The joint JAXA/NASA ASTRO-H mission is the sixth in a series of highly successful X-ray missions initiated by the Institute of Space and Astronautical Science (ISAS). ASTRO-H will investigate the physics of the high-energy universe via a suite of four instruments, covering a very wide energy range, from 0.3 keV to 600 keV. These instruments include a high-resolution, high-throughput spectrometer sensitive over 0.3-2 keV with high spectral resolution of Delta E < 7 eV, enabled by a micro-calorimeter array located in the focal plane of thin-foil X-ray optics; hard X-ray imaging spectrometers covering 5-80 keV, located in the focal plane of multilayer-coated, focusing hard X-ray mirrors; a wide-field imaging spectrometer sensitive over 0.4-12 keV, with an X-ray CCD camera in the focal plane of a soft X-ray telescope; and a non-focusing Compton-camera type soft gamma-ray detector, sensitive in the 40-600 keV band. The simultaneous broad bandpass, coupled with high spectral resolution, will enable the pursuit of a wide variety of important science themes.

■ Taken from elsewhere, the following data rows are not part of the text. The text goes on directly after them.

theorem sandDirection_keeps {s : State} (hs : P s) : P (sandDirection s) := dropEntries_keeps h _ hs

theorem raiseIfEmpty_keeps (e : Side) {s : State} (hs : P s) : P (raiseIfEmpty e s) := by
  unfold raiseIfEmpty
  split
  · exact raiseFault_keeps h (by simp) hs
  · exact hs

theorem closeShot_keeps (cause : ShotCause) (e : Side) {s : State} (hs : P s) :
    P (closeShot cause e s) := by
  unfold closeShot
  split
  · exact raiseIfEmpty_keeps h e (h.report _ (h.view (s := s) rfl hs))
  · exact hs
  · exact hs

theorem closeForFill_keeps (e : Side) {s : State} (hs : P s) : P (closeForFill e s) := by
  unfold closeForFill
  split
  · exact h.report _ (h.view (s := s) rfl hs)
  · exact hs
  · exact hs

theorem fillSand_keeps (e : Side) (level : Nat) {s : State} (hs : P s) : P (fillSand e level s) := by
  have ht : P ((closeForFill e s).setLevel e level) :=
    h.view (setLevel_view _ _ _) (closeForFill_keeps h e hs)
  unfold fillSand
  dsimp only
  split
  · exact judgeEnd_keeps h e (endFault_keeps h (by simp) ht)
  · exact judgeEnd_keeps h e ht

theorem sandSegmentChange_keeps {s : State} (hs : P s) : P (sandSegmentChange s) :=
  judgeEnds_keeps h (someOrder_keeps h (fun f hf t ht => by
    obtain ⟨e, _, rfl⟩ := List.mem_map.mp hf
    exact closeShot_keeps h _ e ht) hs)

theorem sandDistance_keeps (mm : Nat) {s : State} (hs : P s) : P (sandDistance mm s) := by
  unfold sandDistance
  refine someOrder_keeps h (fun f hf t ht => ?_) hs
  split at hf
  · rcases List.mem_cons.mp hf with rfl | hf
    · exact h.view (lowerSanded_view mm t) ht
    · rw [List.mem_singleton.mp hf]; exact judgeEnds_keeps h ht
  · rw [List.mem_singleton.mp hf]; exact h.view (lowerSanded_view mm t) ht

theorem abandonShot_keeps (e : Side) {s : State} (hs : P s) : P (abandonShot e s) := by
  unfold abandonShot
  split
  · exact raiseIfEmpty_keeps h e (h.view (s := s) rfl hs)
  · exact hs
  · exact hs

theorem leaveSand_keeps {s : State} (hs : P s) : P (leaveSand s) := by
  have ht := someOrder_keeps h (l := (Side.all.filter (isPouring s)).map abandonShot)
    (fun f hf t ht => by
      obtain ⟨e, _, rfl⟩ := List.mem_map.mp hf
      exact abandonShot_keeps h e ht) hs
  unfold leaveSand
  dsimp only
  exact h.same (h.sand [] (fun _ => sandWf_nil) ht) rfl

theorem restartSand_keeps {s : State} (hs : P s) : P (restartSand s) :=
  h.same (leaveSand_keeps h hs) rfl

/-! The slide trip -/

theorem tripReport_keeps (x : Bogie) (axle : Axle) (action : TripAction) (slip accel : Int)
    (openTime : Time) {s : State} (hs : P s) : P (tripReport x axle action slip accel openTime s) :=
  h.report _ hs

theorem closeDump_keeps (cause : CloseCause) (slip accel : Int) (floors : PerBogie AimCause) (x : Bogie)
    {s : State} (hs : P s) : P (closeDump cause slip accel floors x s) := by
  unfold closeDump
  dsimp only
  split
  · exact hs
  · exact tripReport_keeps h _ _ _ _ _ _
      (h.view ((rerunWith_view _ _).trans ((zeroCounters_view _ _).trans (setStu_view _ _ _))) hs)

theorem openDump_keeps (x : Axle) (p : Sample) {s : State} (hs : P s) : P (openDump x p s) := by
  unfold openDump
  exact tripReport_keeps h _ _ _ _ _ _ (h.view ((zeroCounters_view _ _).trans
    ((rerun_view _).trans ((jumpOutput_view _ _ _).trans (setStu_view _ _ _)))) hs)

theorem suppressTrip_keeps (x : Axle) (p : Sample) {s : State} (hs : P s) : P (suppressTrip x p s) := by
  unfold suppressTrip
  dsimp only
  split
  · exact hs
  · exact tripReport_keeps h _ _ _ _ _ _ (h.view (setStu_view _ _ _) hs)

theorem fireTrip_keeps (x : Axle) (p : Sample) {s : State} (hs : P s) : P (fireTrip x p s) := by
  unfold fireTrip
  split
  · exact suppressTrip_keeps h x p hs
  · split
    · exact openDump_keeps h x p hs
    · exact tripReport_keeps h _ _ _ _ _ _ hs

theorem filterArrival_keeps (x : Axle) (p : Sample) {s : State} (hs : P s) :
    P (filterArrival x p s) := by
  unfold filterArrival
  dsimp only
  repeat' split
  · exact hs
  · exact fireTrip_keeps h x p (h.view (setCounter_view _ _ _) hs)
  · exact h.view (setCounter_view _ _ _) hs
  · exact h.view (setCounter_view _ _ _) hs

theorem episodeArrival_keeps (x : Axle) (p : Sample) {s : State} (hs : P s) :
    P (episodeArrival x p s) := by
  unfold episodeArrival
  dsimp only
  repeat' split
  · exact closeDump_keeps h _ _ _ _ _ hs
  · exact hs
  · exact closeDump_keeps h _ _ _ _ _ hs
  · exact hs

theorem tripArrival_keeps (x : Axle) (p : Sample) {s : State} (hs : P s) : P (tripArrival x p s) := by
  unfold tripArrival
  repeat' split
  · exact filterArrival_keeps h x p hs
  · exact episodeArrival_keeps h x p hs
  · exact hs

theorem freshApplication_keeps {s : State} (hs : P s) : P (freshApplication s) :=
  h.view (freshApplication_view s) hs

theorem closeDumps_keeps (cause : CloseCause) (floors : PerBogie AimCause) (which : List Bogie) {s : State}
    (hs : P s) : P (closeDumps cause floors which s) :=
  someOrder_keeps h (fun f hf t ht => by
    obtain ⟨x, _, rfl⟩ := List.mem_map.mp hf
    exact closeDump_keeps h _ _ _ _ x ht) hs

theorem tripModeChange_keeps (old new : Mode) {s : State} (hs : P s) : P (tripModeChange old new s) := by
  unfold tripModeChange
  repeat' split
  · exact closeDumps_keeps h _ _ _ (freshApplication_keeps h hs)
  · exact freshApplication_keeps h hs
  · exact hs
  · exact hs

theorem tripFloorRise_keeps (rose : PerBogie Bool) (floors : PerBogie AimCause) {s : State} (hs : P s) :
    P (tripFloorRise rose floors s) := closeDumps_keeps h _ _ _ hs

theorem leaveTrip_keeps {s : State} (hs : P s) : P (leaveTrip s) := h.view (leaveTrip_view s) hs

/-! Hill hold -/

theorem hillPublish_keeps (old : State) (caught force : Bool) {also : List (State → State)}
    (ha : ∀ f ∈ also, ∀ t, P t → P (f t)) {s : State} (hs : P s) :
    P (hillPublish old caught force also s) := by
  unfold hillPublish
  dsimp only
  refine someOrder_keeps h (fun f hf t ht => ?_) hs
  simp only [List.mem_append] at hf
  rcases hf with ((hf | hf) | hf) | hf
  · split at hf
    · rw [List.mem_singleton.mp hf]; exact h.view (rerunWith_view _ t) ht
    · exact absurd hf List.not_mem_nil
  · split at hf
    · rw [List.mem_singleton.mp hf]; exact tripFloorRise_keeps h _ _ ht
    · exact absurd hf List.not_mem_nil
  · split at hf
    · rw [List.mem_singleton.mp hf]; exact sandHoldChange_keeps h _ _ ht
    · exact absurd hf List.not_mem_nil
  · exact ha f hf t ht

theorem moveHold_keeps (reason : HoldReason) {also : List (State → State)}
    (ha : ∀ f ∈ also, ∀ t, P t → P (f t)) (next : Hhu) {s : State} (hs : P s) :
    P (moveHold reason also next s) := by
  unfold moveHold
  refine hillPublish_keeps h s _ _ (fun f hf t ht => ?_) (h.view (s := s) rfl hs)
  rcases List.mem_cons.mp hf with rfl | hf
  · exact h.report _ ht
  · exact ha f hf t ht

theorem enterTakeUp_keeps {s : State} (hs : P s) : P (enterTakeUp s) := by
  unfold enterTakeUp
  refine moveHold_keeps h _ (fun f hf t ht => ?_) _ hs
  split at hf
  · rw [List.mem_singleton.mp hf]; exact requestLeading_keeps h _ (by decide) (by decide) ht
  · exact absurd hf List.not_mem_nil

theorem judgeTakeUp_keeps {s : State} (hs : P s) : P (judgeTakeUp s) := by
  unfold judgeTakeUp
  split
  · exact enterTakeUp_keeps h hs
  · exact hs

theorem enterHolding_keeps (reason : HoldReason) {s : State} (hs : P s) : P (enterHolding reason s) :=
  judgeTakeUp_keeps h (moveHold_keeps h _ (by simp) _ hs)

theorem enterReleased_keeps {s : State} (hs : P s) : P (enterReleased s) := by
  unfold enterReleased
  refine hillPublish_keeps h _ _ _ (fun f hf t ht => ?_) (h.view (s := s) rfl hs)
  rw [List.mem_singleton.mp hf]; exact h.report _ ht

theorem enterReleasing_keeps {s : State} (hs : P s) : P (enterReleasing s) := by
  unfold enterReleasing
  dsimp only
  have : ∀ {t : State} (r : Report), P t → P (hillPublish s false true [sendReport r] t) := by
    intro t r ht
    refine hillPublish_keeps h _ _ _ (fun f hf u hu => ?_) ht
    rw [List.mem_singleton.mp hf]; exact h.report _ hu
  split
  · exact enterReleased_keeps h (this _ (h.view (s := s) rfl hs))
  · exact this _ (h.view (s := s) rfl hs)

theorem returnToTakeUp_keeps {s : State} (hs : P s) : P (returnToTakeUp s) :=
  moveHold_keeps h _ (by simp) _ hs

theorem judgeDrive_keeps {s : State} (hs : P s) : P (judgeDrive s) := by
  unfold judgeDrive
  dsimp only
  split
  · split
    · exact enterReleasing_keeps h (h.view (s := s) rfl hs)
    · exact h.view (s := s) rfl hs
  · split
    · exact returnToTakeUp_keeps h (h.view (s := s) rfl hs)
    · exact hillPublish_keeps h _ _ _ (by simp) (h.view (s := s) rfl hs)
  · exact hs
  · exact hs
  · exact hs

theorem hillReading_keeps {s : State} (hs : P s) : P (hillReading s) := by
  unfold hillReading
  split
  · exact judgeTakeUp_keeps h hs
  · exact judgeDrive_keeps h hs
  · exact judgeDrive_keeps h hs
  · exact hs
  · exact hs

theorem confirmComplete_keeps {s : State} (hs : P s) : P (confirmComplete s) := by
  unfold confirmComplete
  dsimp only
  repeat' split
  · exact enterReleasing_keeps h (h.view (s := s) rfl hs)
  · exact h.view (s := s) rfl hs
  · exact h.report _ (h.view (s := s) rfl hs)

theorem takeUpTimeout_keeps {s : State} (hs : P s) : P (takeUpTimeout s) :=
  enterHolding_keeps h _ (h.view (s := s) rfl hs)

theorem releaseRampDone_keeps (x : Bogie) {s : State} (hs : P s) : P (releaseRampDone x s) := by
  unfold releaseRampDone
  dsimp only
  split
  · exact enterReleased_keeps h (h.view (s := s) rfl hs)
  · exact hillPublish_keeps h _ _ _ (by simp) (h.view (s := s) rfl hs)

theorem hillModeChange_keeps (old new : Mode) {s : State} (hs : P s) : P (hillModeChange old new s) := by
  unfold hillModeChange
  dsimp only
  split
  · split
    · split
      · exact enterHolding_keeps h _ (h.view (s := s) rfl hs)
      · exact enterHolding_keeps h _ (h.view (s := s) rfl hs)
      · split
        · exact enterHolding_keeps h _ (h.view (s := s) rfl hs)
        · exact h.view (s := s) rfl hs
      · exact judgeTakeUp_keeps h (h.view (s := s) rfl hs)
      · exact h.view (s := s) rfl hs
    · exact judgeTakeUp_keeps h hs
  · exact hs

theorem hillStandstill_keeps {s : State} (hs : P s) : P (hillStandstill s) := by
  unfold hillStandstill
  split
  · split
    · exact enterHolding_keeps h _ hs
    · exact enterHolding_keeps h _ hs
    · exact hs
    · exact hs
    · exact hs
  · exact hs

theorem hillDirection_keeps {s : State} (hs : P s) : P (hillDirection s) := h.view (s := s) rfl hs

theorem startHill_keeps {s : State} (hs : P s) : P (startHill s) :=
  enterHolding_keeps h _ (h.view (s := s) rfl hs)

theorem leaveHill_keeps {s : State} (hs : P s) : P (leaveHill s) :=
  hillPublish_keeps h _ _ _ (by simp) (h.view (s := s) rfl hs)
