@[simp] theorem segmentChange_rlq (s : State) : (segmentChange s).rlq = s.rlq := by
  refine inSomeOrder_rlq (fun f hf t => ?_) s
  rcases List.mem_cons.mp hf with rfl | hf
  · exact rerun_rlq t
  · rw [List.mem_singleton.mp hf]
    unfold sandSegmentChange judgeEnds
    refine (inSomeOrder_rlq (fun g hg u => ?_) _).trans (inSomeOrder_rlq (fun g hg u => ?_) t)
    · obtain ⟨e, _, rfl⟩ := List.mem_map.mp hg
      exact judgeEnd_rlq e u
    · obtain ⟨e, _, rfl⟩ := List.mem_map.mp hg
      exact closeShot_rlq _ e u

@[simp] theorem emptyRoute_core (reason : RouteReason) (s : State) :
    (emptyRoute reason s).core = s.core := by
  unfold emptyRoute; split
  · rfl
  · rw [segmentChange_core, sendReport_core]; rfl

@[simp] theorem routeDirection_core (s : State) : (routeDirection s).core = s.core := emptyRoute_core _ s

@[simp] theorem reportPassed_core (l : List (Nat × Nat)) (s : State) :
    (reportPassed l s).core = s.core := by
  unfold reportPassed
  generalize s.rlq.uncertain = u
  generalize s.nowMs = now
  induction l generalizing s with
  | nil => rfl
  | cons g rest ih => exact (ih _).trans (sendReport_core _ s)

@[simp] theorem advance_core (p : Nat) (s : State) : (advance p s).core = s.core := by
  unfold advance; dsimp only
  repeat' split
  · rw [segmentChange_core, sendReport_core]; exact (reportPassed_core _ s).trans rfl
  · exact (reportPassed_core _ s).trans rfl
  · rw [segmentChange_core]; exact (reportPassed_core _ s).trans rfl

@[simp] theorem routeDistance_core (m : Int) (s : State) : (routeDistance m s).core = s.core := by
  unfold routeDistance; dsimp only
  repeat' split
  · rfl
  · rfl
  · exact advance_core _ s

/-- R43: an increment at the route and at sanding. -/
@[simp] theorem distance_core (m : Int) (s : State) : (distance m s).core = s.core := by
  unfold distance; split
  · rfl
  · refine inSomeOrder_core (fun f hf t => ?_) s
    rcases List.mem_cons.mp hf with rfl | hf
    · exact routeDistance_core m t
    · rw [List.mem_singleton.mp hf]; exact sandDistance_core _ t

/-! Hill hold: the deliveries of a move leave HHU as the move made it (R119) -/

theorem hillPublish_core (old : State) (caught force : Bool) {also : List (State → State)}
    (ha : ∀ f ∈ also, ∀ t, (f t).core = t.core) (s : State) :
    (hillPublish old caught force also s).core = s.core := by
  unfold hillPublish
  dsimp only
  refine inSomeOrder_core (fun f hf t => ?_) s
  simp only [List.mem_append] at hf
  rcases hf with ((hf | hf) | hf) | hf
  · split at hf
    · rw [List.mem_singleton.mp hf]; exact rerunWith_core _ t
    · exact absurd hf List.not_mem_nil
  · split at hf
    · rw [List.mem_singleton.mp hf]; exact tripFloorRise_core _ _ t
    · exact absurd hf List.not_mem_nil
  · split at hf
    · rw [List.mem_singleton.mp hf]; exact sandHoldChange_core _ _ t
    · exact absurd hf List.not_mem_nil
  · exact ha f hf t

theorem moveHold_core (reason : HoldReason) {also : List (State → State)}
    (ha : ∀ f ∈ also, ∀ t, (f t).core = t.core) (next : Hhu) (s : State) :
    (moveHold reason also next s).core = { s.core with hhu := next } := by
  unfold moveHold
  refine (hillPublish_core s _ _ (fun f hf t => ?_) _).trans rfl
  rcases List.mem_cons.mp hf with rfl | hf
  · exact sendReport_core _ t
  · exact ha f hf t

/-- A change of HHU and of nothing else of the core. -/
abbrev OnlyHhu (s t : State) : Prop := t.core = { s.core with hhu := t.hhu }

theorem onlyHhu_trans {s t u : State} (h1 : OnlyHhu s t) (h2 : OnlyHhu t u) : OnlyHhu s u := by
  unfold OnlyHhu at *
  rw [h2, h1]

theorem onlyHhu_of_core {s t : State} {n : Hhu} (e : t.core = { s.core with hhu := n }) : OnlyHhu s t := by
  have : t.hhu = n := congrArg CoreView.hhu e
  unfold OnlyHhu
  rw [this, e]

theorem onlyHhu_of_same {s t : State} (e : t.core = s.core) : OnlyHhu s t := by
  have : t.hhu = s.hhu := congrArg CoreView.hhu e
  unfold OnlyHhu
  rw [this, e]; rfl

theorem enterTakeUp_core (s : State) : (enterTakeUp s).core = { s.core with
    hhu := { s.hhu with
      state := .takeUp, takeUp := s.timer s.sfc.cfg.hold.takeUp, confirm := .stopped
      blocked := false } } := by
  unfold enterTakeUp
  refine moveHold_core _ (fun f hf t => ?_) _ s
  split at hf
  · rw [List.mem_singleton.mp hf]; exact requestLeading_core _ _ t
  · exact absurd hf List.not_mem_nil

theorem judgeTakeUp_onlyHhu (s : State) : OnlyHhu s (judgeTakeUp s) := by
  unfold judgeTakeUp
  split
  · exact onlyHhu_of_core (enterTakeUp_core s)
  · exact onlyHhu_of_same rfl

theorem enterHolding_onlyHhu (reason : HoldReason) (s : State) : OnlyHhu s (enterHolding reason s) :=
  onlyHhu_trans (onlyHhu_of_core (moveHold_core reason (by simp) _ s)) (judgeTakeUp_onlyHhu _)

theorem enterReleased_onlyHhu (s : State) : OnlyHhu s (enterReleased s) := by
  unfold enterReleased
  refine onlyHhu_of_core ((hillPublish_core _ _ _ (fun f hf t => ?_) _).trans rfl)
  rw [List.mem_singleton.mp hf]; exact sendReport_core _ t

theorem setHhu_core (s : State) (n : Hhu) : ({ s with hhu := n } : State).core = { s.core with hhu := n } :=
  rfl

theorem enterReleasing_onlyHhu (s : State) : OnlyHhu s (enterReleasing s) := by
  unfold enterReleasing
  dsimp only
  generalize HoldReason.release = reason
  generalize Hhu.mk _ _ _ _ _ _ _ _ _ _ _ _ _ = n
  have one : (hillPublish s false true [sendReport (holdReport s.hhu.state reason { s with hhu := n })]
      { s with hhu := n }).core = ({ s with hhu := n } : State).core :=
    hillPublish_core _ _ _ (fun f hf u => by
      rw [List.mem_singleton.mp hf]; exact sendReport_core _ u) _
  have first := onlyHhu_of_core (one.trans (setHhu_core s n))
  split
  · exact onlyHhu_trans first (enterReleased_onlyHhu _)
  · exact first

theorem hillModeChange_onlyHhu (old new : Mode) (s : State) : OnlyHhu s (hillModeChange old new s) := by
  have rearmed : OnlyHhu s { s with hhu.rearm := true } := rfl
  unfold hillModeChange
  dsimp only
  split
  · split
    · split
      · exact onlyHhu_trans rearmed (enterHolding_onlyHhu _ _)
      · exact onlyHhu_trans rearmed (enterHolding_onlyHhu _ _)
      · split
        · exact onlyHhu_trans rearmed (enterHolding_onlyHhu _ _)
        · exact rearmed
      · exact onlyHhu_trans rearmed (judgeTakeUp_onlyHhu _)
      · exact rearmed
    · exact judgeTakeUp_onlyHhu s
  · exact onlyHhu_of_same rfl

theorem hillStandstill_onlyHhu (s : State) : OnlyHhu s (hillStandstill s) := by
  unfold hillStandstill
  repeat' split
  · exact enterHolding_onlyHhu _ s
  · exact enterHolding_onlyHhu _ s
  all_goals exact onlyHhu_of_same rfl

theorem startHill_onlyHhu (s : State) : OnlyHhu s (startHill s) :=
  onlyHhu_trans (t := { s with hhu.rearm := true }) rfl (enterHolding_onlyHhu _ _)

theorem leaveHill_onlyHhu (s : State) : OnlyHhu s (leaveHill s) := by
  unfold leaveHill
  exact onlyHhu_of_core ((hillPublish_core _ _ _ (by simp) _).trans rfl)

end Sys2Proof.Machine
end

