/-- R6, R8 to R13: the quotients and their roundings, for wheels and for the ground sensor, and the sample's
speed and acceleration from them. -/
def Obligations.SampleFormulas : Prop :=
  (circumference 6800 = 2136288 ∧ circumference 6000 = 1884960 ∧ circumference 7400 = 2324784
    ∧ ∀ d, circumference d = (2 * (d * 31416) + 100) / 200)
  ∧ (∀ (circ teeth span : Nat) (net : Int), 0 < teeth → 0 < span → net ≠ 0 →
    ∃ q : Nat, oneWaySpeed (.wheel circ teeth) net span = net.sign * q
      ∧ 2 * q * (4 * teeth * span) ≤ 2 * ((net.natAbs - 1) * circ * 1000) + 4 * teeth * span
      ∧ 2 * ((net.natAbs - 1) * circ * 1000) + 4 * teeth * span < 2 * (q + 1) * (4 * teeth * span))
  ∧ (∀ (circ teeth duration : Nat) (net : Int), 0 < teeth → 0 < duration →
    ∃ q : Nat, reversalSpeed (.wheel circ teeth) net duration = net.sign * q
      ∧ 2 * q * (4 * teeth * duration) ≤ 2 * (net.natAbs * circ * 1000) + 4 * teeth * duration
      ∧ 2 * (net.natAbs * circ * 1000) + 4 * teeth * duration < 2 * (q + 1) * (4 * teeth * duration))
  ∧ (∀ (e span : Nat) (net : Int), 0 < span → net ≠ 0 →
    ∃ q : Nat, oneWaySpeed (.ground e) net span = net.sign * q
      ∧ 2 * q * span ≤ 2 * ((net.natAbs - 1) * e * 1000) + span
      ∧ 2 * ((net.natAbs - 1) * e * 1000) + span < 2 * (q + 1) * span)
  ∧ (∀ (e duration : Nat) (net : Int), 0 < duration →
    ∃ q : Nat, reversalSpeed (.ground e) net duration = net.sign * q
      ∧ 2 * q * duration ≤ 2 * (net.natAbs * e * 1000) + duration
      ∧ 2 * (net.natAbs * e * 1000) + duration < 2 * (q + 1) * duration)
  ∧ (∀ raw : Int, (raw.natAbs ≤ 30000 → clampSpeed raw = raw ∧ overrange raw = false)
    ∧ (30000 < raw → clampSpeed raw = 30000 ∧ overrange raw = true)
    ∧ (raw < -30000 → clampSpeed raw = -30000 ∧ overrange raw = true))
  ∧ (∀ (s : State) (c : Chan) (w : Window) (o : WindowOutcome) (span duration : Nat) (net raw : Int),
    net = (w.forward : Int) - w.reverse → duration = w.periods * s.windowMs c * 1000 →
    span = (match w.first, w.last with
      | some first, some last => max 1 (last - first).toNat
      | _, _ => 1) →
    raw = (match o with
      | .oneWay => oneWaySpeed w.scale net span
      | .bothWays => reversalSpeed w.scale net duration
      | .atRest => 0
      | .stretch => 0) →
    (sampleOf s c w o).v = clampSpeed raw ∧ (sampleOf s c w o).flags.overrange = overrange raw
    ∧ (sampleOf s c w o).a = accelOf (s.wsc.get c).prev (clampSpeed raw) s.nowUs)
  ∧ ∀ (v : Int) (now : Time), accelOf none v now = 0
    ∧ ∀ m : Prev, accelOf (some m) v now
      = max (-32000) (min 32000 (Int.tdiv ((v - m.v) * 1000000) ((now - m.endTime).toNat : Int)))

/-- R7. -/
def Obligations.WheelTrim : Prop :=
  ∀ (tag axle : Byte) (diameter : BitVec 16) (s : State), accepts s →
    (6 ≤ axle.toNat →
      answersOnly (.wheelTrim tag axle diameter) .wheelTrim tag (.refusedRange 1) s)
    ∧ ∀ x, Axle.ofNumber? axle.toNat = some x →
      (diameter.toNat < 6000 ∨ 7400 < diameter.toNat →
        answersOnly (.wheelTrim tag axle diameter) .wheelTrim tag (.refusedRange 2) s)
      ∧ (6000 ≤ diameter.toNat → diameter.toNat ≤ 7400 →
        ((s.wsc.axle.get x).state = .unset →
          answersOnly (.wheelTrim tag axle diameter) .wheelTrim tag .refusedState s)
        ∧ ((s.wsc.axle.get x).state ≠ .unset → s.adhState x = .slip ∨ s.adhState x = .recover →
          answersOnly (.wheelTrim tag axle diameter) .wheelTrim tag .refusedBusy s)
        ∧ ((s.wsc.axle.get x).state ≠ .unset → s.adhState x ≠ .slip → s.adhState x ≠ .recover →
          exec (.wheelTrim tag axle diameter) s = .next { withReply .wheelTrim tag (.ok []) s with
            wsc := s.wsc.set (.axle x) { s.wsc.axle.get x with
              diameter := some diameter.toNat
              pendingCirc := some (circumference diameter.toNat) } }))

/-- R20, R53, R56, R65, R66, R68, R181. That nothing of the bogie's record but its limit changes, the ramp
residual being kept through the hold of R65, is the model's reading (log 43). -/
def Obligations.AxleIsolate : Prop :=
  ∀ (tag axle : Byte) (s : State), accepts s →
    (6 ≤ axle.toNat → answersOnly (.axleIsolate tag axle) .axleIsolate tag (.refusedRange 1) s)
    ∧ ∀ x, Axle.ofNumber? axle.toNat = some x →
      ((s.wsc.axle.get x).isolated = true →
        answersOnly (.axleIsolate tag axle) .axleIsolate tag (.ok []) s)
      ∧ ((s.wsc.axle.get x).isolated = false → ∃ t, exec (.axleIsolate tag axle) s = .next t
        ∧ replied .axleIsolate tag (.ok []) t
        ∧ t.wsc = s.wsc.set (.axle x) { s.wsc.axle.get x with
            isolated := true, prev := none, implausible := 0, dead := 0, healthy := 0 }
        ∧ t.adh.axle.get x = ⟨.isolated, 0⟩
        ∧ (∃ limit low, reported (.axleState (.axle x) .isolated .isolated (s.adhState x) 0 limit low
            s.nowMs) t)
        ∧ t.ref = s.ref ∧ t.rlq = s.rlq ∧ t.afe.chan = s.afe.chan ∧ t.sfc.cfg = s.sfc.cfg
        ∧ (∀ id, (∀ e, id ≠ .sandEmpty e) → t.fault id = s.fault id)
        ∧ (s.sfc.opState = .active → (∀ y, y ≠ x → s.unwatched y = true) →
          t.sfc.opState = .failsafe)
        ∧ (s.sfc.opState ≠ .active ∨ (∃ y, y ≠ x ∧ s.unwatched y = false) →
          t.sfc.opState = s.sfc.opState
          ∧ (∀ y, y ≠ x → t.adh.axle.get y = s.adh.axle.get y)
          ∧ (∀ y, y ≠ x.bogie → t.adh.bogie.get y = s.adh.bogie.get y)
          ∧ t.adh.bogie.get x.bogie = { s.adh.bogie.get x.bogie with
              limit := (t.adh.bogie.get x.bogie).limit }
          ∧ (s.sfc.opState = .active ∧ isUnsupervised t x.bogie
              ∧ ¬ (s.ref.active = .lost ∧ x.bogie ≠ .t) →
            (t.adh.bogie.get x.bogie).limit = if x.bogie = .t then s.adhesion.unsup
              else min (s.adh.bogie.get x.bogie).limit s.adhesion.unsup)
          ∧ (s.sfc.opState ≠ .active ∨ ¬ isUnsupervised t x.bogie
              ∨ (s.ref.active = .lost ∧ x.bogie ≠ .t) →
            (t.adh.bogie.get x.bogie).limit = (s.adh.bogie.get x.bogie).limit)
          ∧ reported (.axleState (.axle x) .isolated .isolated (s.adhState x) 0
              (t.adh.bogie.get x.bogie).limit (t.adh.bogie.get x.bogie).low s.nowMs) t))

ASTRO-H is the next generation JAXA X-ray satellite, intended to carry instruments with broad energy coverage and exquisite energy resolution. The Soft Gamma-ray Detector (SGD) is one of ASTRO-H instruments and will feature wide energy band (40-600 keV) at a background level 10 times better than the current instruments on orbit. SGD is complimentary to ASTRO-Hs Hard X-ray Imager covering the energy range of 5-80 keV. The SGD achieves low background by combining a Compton camera scheme with a narrow field-of-view active shield where Compton kinematics is utilized to reject backgrounds. The Compton camera in the SGD is realized as a hybrid semiconductor detector system which consists of silicon and CdTe (cadmium telluride) sensors. Good energy resolution is afforded by semiconductor sensors, and it results in good background rejection capability due to better constraints on Compton kinematics. Utilization of Compton kinematics also makes the SGD sensitive to the gamma-ray polarization, opening up a new window to study properties of gamma-ray emission processes. The ASTRO-H mission is approved by ISAS/JAXA to proceed to a detailed design phase with an expected launch in 2014. In this paper, we present science drivers and concept of the SGD instrument followed by detailed description of the instrument and expected performance.